**What the exercise asks:**
Print the listing exactly.

▼▼▼

-- ==== Sys2Proof/Laws/State.lean ====
section
/-! SUPPORT. What each update of the state leaves: one lemma per field per update, and what a read gives after a write. -/

namespace Sys2Proof.Machine

open Sys2Proof

/-! ### `setReg` -/

@[simp] theorem State.setReg_mem (s : State) (a : Nat) (v : Word) : (s.setReg a v).mem = s.mem := rfl
@[simp] theorem State.setReg_chk (s : State) (a : Nat) (v : Word) : (s.setReg a v).chk = s.chk := rfl
@[simp] theorem State.setReg_core (s : State) (a : Nat) (v : Word) : (s.setReg a v).core = s.core := rfl
@[simp] theorem State.setReg_clk (s : State) (a : Nat) (v : Word) : (s.setReg a v).clk = s.clk := rfl
@[simp] theorem State.setReg_trv (s : State) (a : Nat) (v : Word) : (s.setReg a v).trv = s.trv := rfl
@[simp] theorem State.setReg_ms (s : State) (a : Nat) (v : Word) : (s.setReg a v).ms = s.ms := rfl
@[simp] theorem State.setReg_queues (s : State) (a : Nat) (v : Word) : (s.setReg a v).queues = s.queues := rfl
@[simp] theorem State.setReg_asms (s : State) (a : Nat) (v : Word) : (s.setReg a v).asms = s.asms := rfl
@[simp] theorem State.setReg_spent (s : State) (a : Nat) (v : Word) : (s.setReg a v).spent = s.spent := rfl
@[simp] theorem State.setReg_plan (s : State) (a : Nat) (v : Word) : (s.setReg a v).plan = s.plan := rfl
@[simp] theorem State.setReg_valves (s : State) (a : Nat) (v : Word) : (s.setReg a v).valves = s.valves := rfl
@[simp] theorem State.setReg_groups (s : State) (a : Nat) (v : Word) : (s.setReg a v).groups = s.groups := rfl
@[simp] theorem State.setReg_flt (s : State) (a : Nat) (v : Word) : (s.setReg a v).flt = s.flt := rfl
@[simp] theorem State.setReg_mode (s : State) (a : Nat) (v : Word) : (s.setReg a v).mode = s.mode := rfl
@[simp] theorem State.setReg_ctl (s : State) (a : Nat) (v : Word) : (s.setReg a v).ctl = s.ctl := rfl
@[simp] theorem State.setReg_lnk (s : State) (a : Nat) (v : Word) : (s.setReg a v).lnk = s.lnk := rfl
@[simp] theorem State.setReg_key (s : State) (a : Nat) (v : Word) : (s.setReg a v).key = s.key := rfl
@[simp] theorem State.setReg_gnb (s : State) (a : Nat) (v : Word) : (s.setReg a v).gnb = s.gnb := rfl
@[simp] theorem State.setReg_hd (s : State) (a : Nat) (v : Word) : (s.setReg a v).hd = s.hd := rfl
@[simp] theorem State.setReg_led (s : State) (a : Nat) (v : Word) : (s.setReg a v).led = s.led := rfl
@[simp] theorem State.setReg_boot (s : State) (a : Nat) (v : Word) : (s.setReg a v).boot = s.boot := rfl
@[simp] theorem State.setReg_ser (s : State) (a : Nat) (v : Word) : (s.setReg a v).ser = s.ser := rfl
@[simp] theorem State.setReg_mov (s : State) (a : Nat) (v : Word) : (s.setReg a v).mov = s.mov := rfl
@[simp] theorem State.setReg_flash (s : State) (a : Nat) (v : Word) : (s.setReg a v).flash = s.flash := rfl
@[simp] theorem State.setReg_free (s : State) (a : Nat) (v : Word) : (s.setReg a v).free = s.free := rfl
@[simp] theorem State.setReg_pending (s : State) (a : Nat) (v : Word) : (s.setReg a v).pending = s.pending := rfl

/-! ### `setFld` -/

@[simp] theorem State.setFld_mem (s : State) (f : Fld) (v : Nat) : (s.setFld f v).mem = s.mem := rfl
@[simp] theorem State.setFld_chk (s : State) (f : Fld) (v : Nat) : (s.setFld f v).chk = s.chk := rfl
@[simp] theorem State.setFld_core (s : State) (f : Fld) (v : Nat) : (s.setFld f v).core = s.core := rfl
@[simp] theorem State.setFld_clk (s : State) (f : Fld) (v : Nat) : (s.setFld f v).clk = s.clk := rfl
@[simp] theorem State.setFld_trv (s : State) (f : Fld) (v : Nat) : (s.setFld f v).trv = s.trv := rfl
@[simp] theorem State.setFld_ms (s : State) (f : Fld) (v : Nat) : (s.setFld f v).ms = s.ms := rfl
@[simp] theorem State.setFld_queues (s : State) (f : Fld) (v : Nat) : (s.setFld f v).queues = s.queues := rfl
@[simp] theorem State.setFld_asms (s : State) (f : Fld) (v : Nat) : (s.setFld f v).asms = s.asms := rfl
@[simp] theorem State.setFld_spent (s : State) (f : Fld) (v : Nat) : (s.setFld f v).spent = s.spent := rfl
@[simp] theorem State.setFld_plan (s : State) (f : Fld) (v : Nat) : (s.setFld f v).plan = s.plan := rfl
@[simp] theorem State.setFld_valves (s : State) (f : Fld) (v : Nat) : (s.setFld f v).valves = s.valves := rfl
@[simp] theorem State.setFld_groups (s : State) (f : Fld) (v : Nat) : (s.setFld f v).groups = s.groups := rfl
@[simp] theorem State.setFld_flt (s : State) (f : Fld) (v : Nat) : (s.setFld f v).flt = s.flt := rfl
@[simp] theorem State.setFld_mode (s : State) (f : Fld) (v : Nat) : (s.setFld f v).mode = s.mode := rfl
@[simp] theorem State.setFld_ctl (s : State) (f : Fld) (v : Nat) : (s.setFld f v).ctl = s.ctl := rfl
@[simp] theorem State.setFld_lnk (s : State) (f : Fld) (v : Nat) : (s.setFld f v).lnk = s.lnk := rfl
@[simp] theorem State.setFld_key (s : State) (f : Fld) (v : Nat) : (s.setFld f v).key = s.key := rfl
@[simp] theorem State.setFld_gnb (s : State) (f : Fld) (v : Nat) : (s.setFld f v).gnb = s.gnb := rfl
@[simp] theorem State.setFld_hd (s : State) (f : Fld) (v : Nat) : (s.setFld f v).hd = s.hd := rfl
@[simp] theorem State.setFld_led (s : State) (f : Fld) (v : Nat) : (s.setFld f v).led = s.led := rfl
@[simp] theorem State.setFld_boot (s : State) (f : Fld) (v : Nat) : (s.setFld f v).boot = s.boot := rfl
@[simp] theorem State.setFld_ser (s : State) (f : Fld) (v : Nat) : (s.setFld f v).ser = s.ser := rfl
@[simp] theorem State.setFld_mov (s : State) (f : Fld) (v : Nat) : (s.setFld f v).mov = s.mov := rfl
@[simp] theorem State.setFld_flash (s : State) (f : Fld) (v : Nat) : (s.setFld f v).flash = s.flash := rfl
@[simp] theorem State.setFld_free (s : State) (f : Fld) (v : Nat) : (s.setFld f v).free = s.free := rfl
@[simp] theorem State.setFld_pending (s : State) (f : Fld) (v : Nat) : (s.setFld f v).pending = s.pending := rfl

▲▲▲

**Solution to this task:**
-- ==== Sys2Proof/Laws/State.lean ====
section
/-! SUPPORT. What each update of the state leaves: one lemma per field per update, and what a read gives after a write. -/

namespace Sys2Proof.Machine

open Sys2Proof

/-! ### `setReg` -/

@[simp] theorem State.setReg_mem (s : State) (a : Nat) (v : Word) : (s.setReg a v).mem = s.mem := rfl
@[simp] theorem State.setReg_chk (s : State) (a : Nat) (v : Word) : (s.setReg a v).chk = s.chk := rfl
@[simp] theorem State.setReg_core (s : State) (a : Nat) (v : Word) : (s.setReg a v).core = s.core := rfl
@[simp] theorem State.setReg_clk (s : State) (a : Nat) (v : Word) : (s.setReg a v).clk = s.clk := rfl
@[simp] theorem State.setReg_trv (s : State) (a : Nat) (v : Word) : (s.setReg a v).trv = s.trv := rfl
@[simp] theorem State.setReg_ms (s : State) (a : Nat) (v : Word) : (s.setReg a v).ms = s.ms := rfl
@[simp] theorem State.setReg_queues (s : State) (a : Nat) (v : Word) : (s.setReg a v).queues = s.queues := rfl
@[simp] theorem State.setReg_asms (s : State) (a : Nat) (v : Word) : (s.setReg a v).asms = s.asms := rfl
@[simp] theorem State.setReg_spent (s : State) (a : Nat) (v : Word) : (s.setReg a v).spent = s.spent := rfl
@[simp] theorem State.setReg_plan (s : State) (a : Nat) (v : Word) : (s.setReg a v).plan = s.plan := rfl
@[simp] theorem State.setReg_valves (s : State) (a : Nat) (v : Word) : (s.setReg a v).valves = s.valves := rfl
@[simp] theorem State.setReg_groups (s : State) (a : Nat) (v : Word) : (s.setReg a v).groups = s.groups := rfl
@[simp] theorem State.setReg_flt (s : State) (a : Nat) (v : Word) : (s.setReg a v).flt = s.flt := rfl
@[simp] theorem State.setReg_mode (s : State) (a : Nat) (v : Word) : (s.setReg a v).mode = s.mode := rfl
@[simp] theorem State.setReg_ctl (s : State) (a : Nat) (v : Word) : (s.setReg a v).ctl = s.ctl := rfl
@[simp] theorem State.setReg_lnk (s : State) (a : Nat) (v : Word) : (s.setReg a v).lnk = s.lnk := rfl
@[simp] theorem State.setReg_key (s : State) (a : Nat) (v : Word) : (s.setReg a v).key = s.key := rfl
@[simp] theorem State.setReg_gnb (s : State) (a : Nat) (v : Word) : (s.setReg a v).gnb = s.gnb := rfl
@[simp] theorem State.setReg_hd (s : State) (a : Nat) (v : Word) : (s.setReg a v).hd = s.hd := rfl
@[simp] theorem State.setReg_led (s : State) (a : Nat) (v : Word) : (s.setReg a v).led = s.led := rfl
@[simp] theorem State.setReg_boot (s : State) (a : Nat) (v : Word) : (s.setReg a v).boot = s.boot := rfl
@[simp] theorem State.setReg_ser (s : State) (a : Nat) (v : Word) : (s.setReg a v).ser = s.ser := rfl
@[simp] theorem State.setReg_mov (s : State) (a : Nat) (v : Word) : (s.setReg a v).mov = s.mov := rfl
@[simp] theorem State.setReg_flash (s : State) (a : Nat) (v : Word) : (s.setReg a v).flash = s.flash := rfl
@[simp] theorem State.setReg_free (s : State) (a : Nat) (v : Word) : (s.setReg a v).free = s.free := rfl
@[simp] theorem State.setReg_pending (s : State) (a : Nat) (v : Word) : (s.setReg a v).pending = s.pending := rfl

/-! ### `setFld` -/

@[simp] theorem State.setFld_mem (s : State) (f : Fld) (v : Nat) : (s.setFld f v).mem = s.mem := rfl
@[simp] theorem State.setFld_chk (s : State) (f : Fld) (v : Nat) : (s.setFld f v).chk = s.chk := rfl
@[simp] theorem State.setFld_core (s : State) (f : Fld) (v : Nat) : (s.setFld f v).core = s.core := rfl
@[simp] theorem State.setFld_clk (s : State) (f : Fld) (v : Nat) : (s.setFld f v).clk = s.clk := rfl
@[simp] theorem State.setFld_trv (s : State) (f : Fld) (v : Nat) : (s.setFld f v).trv = s.trv := rfl
@[simp] theorem State.setFld_ms (s : State) (f : Fld) (v : Nat) : (s.setFld f v).ms = s.ms := rfl
@[simp] theorem State.setFld_queues (s : State) (f : Fld) (v : Nat) : (s.setFld f v).queues = s.queues := rfl
@[simp] theorem State.setFld_asms (s : State) (f : Fld) (v : Nat) : (s.setFld f v).asms = s.asms := rfl
@[simp] theorem State.setFld_spent (s : State) (f : Fld) (v : Nat) : (s.setFld f v).spent = s.spent := rfl
@[simp] theorem State.setFld_plan (s : State) (f : Fld) (v : Nat) : (s.setFld f v).plan = s.plan := rfl
@[simp] theorem State.setFld_valves (s : State) (f : Fld) (v : Nat) : (s.setFld f v).valves = s.valves := rfl
@[simp] theorem State.setFld_groups (s : State) (f : Fld) (v : Nat) : (s.setFld f v).groups = s.groups := rfl
@[simp] theorem State.setFld_flt (s : State) (f : Fld) (v : Nat) : (s.setFld f v).flt = s.flt := rfl
@[simp] theorem State.setFld_mode (s : State) (f : Fld) (v : Nat) : (s.setFld f v).mode = s.mode := rfl
@[simp] theorem State.setFld_ctl (s : State) (f : Fld) (v : Nat) : (s.setFld f v).ctl = s.ctl := rfl
@[simp] theorem State.setFld_lnk (s : State) (f : Fld) (v : Nat) : (s.setFld f v).lnk = s.lnk := rfl
@[simp] theorem State.setFld_key (s : State) (f : Fld) (v : Nat) : (s.setFld f v).key = s.key := rfl
@[simp] theorem State.setFld_gnb (s : State) (f : Fld) (v : Nat) : (s.setFld f v).gnb = s.gnb := rfl
@[simp] theorem State.setFld_hd (s : State) (f : Fld) (v : Nat) : (s.setFld f v).hd = s.hd := rfl
@[simp] theorem State.setFld_led (s : State) (f : Fld) (v : Nat) : (s.setFld f v).led = s.led := rfl
@[simp] theorem State.setFld_boot (s : State) (f : Fld) (v : Nat) : (s.setFld f v).boot = s.boot := rfl
@[simp] theorem State.setFld_ser (s : State) (f : Fld) (v : Nat) : (s.setFld f v).ser = s.ser := rfl
@[simp] theorem State.setFld_mov (s : State) (f : Fld) (v : Nat) : (s.setFld f v).mov = s.mov := rfl
@[simp] theorem State.setFld_flash (s : State) (f : Fld) (v : Nat) : (s.setFld f v).flash = s.flash := rfl
@[simp] theorem State.setFld_free (s : State) (f : Fld) (v : Nat) : (s.setFld f v).free = s.free := rfl
@[simp] theorem State.setFld_pending (s : State) (f : Fld) (v : Nat) : (s.setFld f v).pending = s.pending := rfl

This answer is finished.